Había bajado aquella calle corriendo para ir al supermercado a comprarle

cigarrillos, entusiasmado porque me había dicho que si regresaba en diez

minutos podía comprarme una barra de chocolate con el cambio. Más tarde,

cuando tenía quince, había caminado por aquella misma calle de regreso a

casa después de mi turno en mi primer trabajo poniendo helados en el

Baskin-Robbins a la vuelta de la esquina. Toot se reía a carcajadas cuando

me quejaba de mi miserable paga.

Otros tiempos. Otra vida. Más humilde y sin consecuencias para el resto

del mundo. Pero una vida que me había dado amor. Cuando Toot muriera,

no quedaría nadie que recordara aquella vida, o nadie que me recordara en

ella.

Oí la estampida de pasos detrás. De alguna manera el grupo de

periodistas se había enterado de mi imprevista excursión y ahora se

apiñaban en la acera al otro lado de la calle, los cámaras se empujaban para

obtener las tomas, los reporteros me miraban extrañados con los micrófonos

en mano, sintiendo el apuro de tener que hacerme una pregunta. Eran

respetuosos, en realidad solo hacían su trabajo, y en cualquier caso yo

apenas había andado cuatro calles. Hice un breve saludo a la prensa y

regresé al aparcamiento. Me di cuenta de que no tenía sentido seguir

adelante. Lo que estaba buscando ya no se encontraba allí.

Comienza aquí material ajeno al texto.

/-! ### The end of a shutdown (R407) -/

/-- Stream, pair and CAN stop; in KEEP and OFF the host ports stop too. -/
def Dev.portsStop (d : Dev) (host : Bool) : Dev :=
  let d : Dev := { d with ports := [], queues := [], cans := [] }
  let d := d.modPair fun p => { p with roleOut := false, rx := none, tx := [] }
  if host then d.modHost fun h => { h with linkA := false, fdxA := false, linkB := false, fdxB := false, queue := [],
                                           executing := false, endpoints := [], tgA := [], tgB := [], echoes := [] }
  else d

/-- KEEP or OFF is reached: the converter off, PLLs and DRAM stopped; a latched WAKE edge starts the module (R400). -/
def Dev.toRest (d : Dev) (target : Power) : Dev :=
  ((((d.portsStop true).loopsOff).fieldOff).modSys fun y => { y with
    power := target, shutdown := none, pll := 0, wake := none, rstnLow := target != .off && y.rstnLow }).showPower

/-- A WAKE edge that waited is acted on. -/
def Dev.actWake (d : Dev) (latched : Option Bool) : Dev :=
  match latched with
  | some ok => d.start (if d.sys.power == .off then .cold else .wake) ok
  | none => d

/-- ROAST begins: outputs off, the husk in ROAST hold (R384), and test 1 clears the volatile key copies (R385). -/
def Dev.beginRoast (d : Dev) : Dev :=
  (((d.portsStop false).loopsOff.fieldRoast true).modSys fun y =>
    { y with power := .roast, shutdown := none, roastAt := y.opTime.toNat, roastTest := 1, keysHeld := false }).showPower

/-- SHUTDOWN_DRAIN_COMPLETE: the queue is empty, no lifetime block waits and the role is released; the request is answered and the
state entered. -/
def execShutdownDrainComplete (s : State) : Host.Outcome State Fault Refusal :=
  let d := s.dev
  match d.sys.shutdown with
  | some (target, .draining) =>
    if d.recorder.pendq.isEmpty && d.recorder.lifeQueue.isEmpty && d.pair.role != .active then
      let d := d.answerFront 0 target
      if target == .roast then .next { s with dev := d.beginRoast }
      else .next { s with dev := (d.toRest target).actWake d.sys.wake }
    else .next s
  | _ => .next s

/-! ### ROAST (R383–R388) -/

/-- Commit every pending record, as test 11 and the engine do before KEEP. -/
def Dev.commitAll (d : Dev) : Dev := (List.range d.recorder.pendq.length).foldl (fun d _ => d.commitRecord) d

/-- The result registers of ROAST. -/
def Dev.roastResult (d : Dev) (result code test : Nat) (map ms : Nat) : Dev :=
  ((d.setReg Adr.pwrRoastres (fields [(0, result), (8, test), (16, code)])).setReg Adr.pwrRoastmap (wordOfNat map)).setReg
    Adr.pwrRoastdur (wordOfNat ms)

/-- Operating time stands at least at the beginning of ROAST plus the duration of the tests (R15, R388). -/
def Dev.elapse (d : Dev) (ms : Nat) : Dev :=
  d.modSys fun y => { y with opTime := BitVec.ofNat 48 (Nat.max y.opTime.toNat (y.roastAt + ms)) }

/-- Every test has run. DEDUCED: notes/assumptions/64.md. -/
def Dev.roastDone (d : Dev) (fails : List Nat) (safetyPart : Bool) (ms : Nat) : Dev :=
  let map := fails.foldl (fun n t => n + 2 ^ t) 0
  let d := d.wipeDram.elapse ms
  let d := d.modSys fun y => { y with noRoast := false, runSinceRoast := false, roastAborted := false }
  let d := if fails.isEmpty then
      let d := ((d.roastResult 1 0 0 0 ms).event 0x7821 0xFFFF).modIsland fun x => { x with testAge := 0, testDue := false, testTold := false }
      d.modSys fun y => { y with runHold := false, roastIsland := false }
    else
      let d := fails.foldl (fun d t => d.event 0x7810 t) (d.roastResult 2 0x7810 0 map ms)
      d.modSys fun y => { y with runHold := true, roastIsland := y.roastIsland || fails.contains 4 || (fails.contains 9 && safetyPart) }
  let w := d.sys.wake
  (d.commitAll.toRest .keep).actWake w

/-- ROAST_END: `failMap` has bit t for each failed test t; `safetyPart` says that test 9 failed in its SO read-back or barrier
parts. -/
def execRoastEnd (failMap : BitVec 12) (safetyPart : Bool) (ms : BitVec 16) (s : State) : Host.Outcome State Fault Refusal :=
  if s.dev.sys.power == .roast && s.dev.sys.reset.isNone then
    let fails := (List.range 12).filter fun t => 1 ≤ t && failMap.getLsbD t
    .next { s with dev := s.dev.roastDone fails safetyPart ms.toNat }
  else .next s

/-- ROAST_ABORT: the rail left ±3 % (0x7801) or a PLL lost lock (0x7802); the module goes to KEEP, and the map shows the tests that
failed before. DEDUCED: notes/assumptions/64.md. -/
def execRoastAbort (pll : Bool) (test : BitVec 4) (ms : BitVec 16) (s : State) : Host.Outcome State Fault Refusal :=
  let d := s.dev
  if d.sys.power == .roast && d.sys.reset.isNone then
    let map := (Config.roastFails d.sys.free).toNat % 2 ^ test.toNat / 2 * 2
    let d := if 7 ≤ test.toNat then d.wipeDram else d
    let d := (d.elapse ms.toNat).roastResult 3 (if pll then 0x7802 else 0x7801) test.toNat map ms.toNat
    let d := d.modSys fun y => { y with roastAborted := true, free := y.free + 1 }
    .next { s with dev := (d.commitAll.toRest .keep).actWake d.sys.wake }
  else .next s

/-! ### Supply sag (R410, R411) -/

/-- The core clock runs and a sag divides it: IDLE, RUN, or a start in progress; a ROAST aborts before any droop that would (R410). -/
def Dev.coreRuns (d : Dev) : Bool := (d.operating || d.sys.starting.isSome) && d.sys.reset.isNone

/-- The division factor changes: sig.87008; a rise is noted by every round in progress (R55). -/
def Dev.setDiv (d : Dev) (n : Nat) : Dev :=
  let note (k : Core) : Core := if k.round.isSome && d.sys.div < n then { k with rose := true } else k
  let d : Dev := { d with cores := d.cores.map fun k => (k.1, note k.2) }
  (d.modSys fun y => { y with div := n }).devNat 0x87008 n

/-- SAG_DIVIDE: droop of 5 % or more takes d to 2, of 8 % or more to 4. -/
def execSagDivide (div4 : Bool) (railMv : BitVec 16) (s : State) : Host.Outcome State Fault Refusal :=
  let d := s.dev
  let lvl := if div4 then 4 else 2
  if d.coreRuns && d.sys.div < lvl then
    let d := ((d.sampleRail railMv).setDiv lvl).incRegFld Adr.pwrSagcnt (if div4 then 16 else 0) 16
    let d := (d.orReg Adr.pwrFlags (if div4 then 2 else 1)).eventRep (if div4 then 0x0211 else 0x0210) 0xFFFF
    .next { s with dev := d.modPlacer fun p => { p with mig := p.mig.map fun m =>
      if m.phase == .copying then { m with dRose := true } else m } }
  else .next s

/-- SAG_STEP_BACK: the droop has stayed below the level's threshold for 10 µs, and d steps back by one level. -/
def execSagStepBack (railMv : BitVec 16) (s : State) : Host.Outcome State Fault Refusal :=
  let d := s.dev
  if d.coreRuns && 1 < d.sys.div then .next { s with dev := (d.sampleRail railMv).setDiv (d.sys.div / 2) } else .next s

Dejé Hawái y regresé al trabajo. Ocho días más tarde, en la víspera de las

elecciones, Maya llamó para contarme que Toot había fallecido. Era mi

último día de campaña. Según la agenda, aquella tarde teníamos que estar

en Carolina del Norte y luego viajar a Virginia para nuestro acto final.

Antes de ir al estadio, Axe me preguntó amablemente si necesitaba ayuda

para escribir un apunte, dentro de los comentarios habituales de la campaña,

para reseñar brevemente el fallecimiento de mi abuela. Se lo agradecí, pero

le dije que no. Ya sabía lo que quería decir.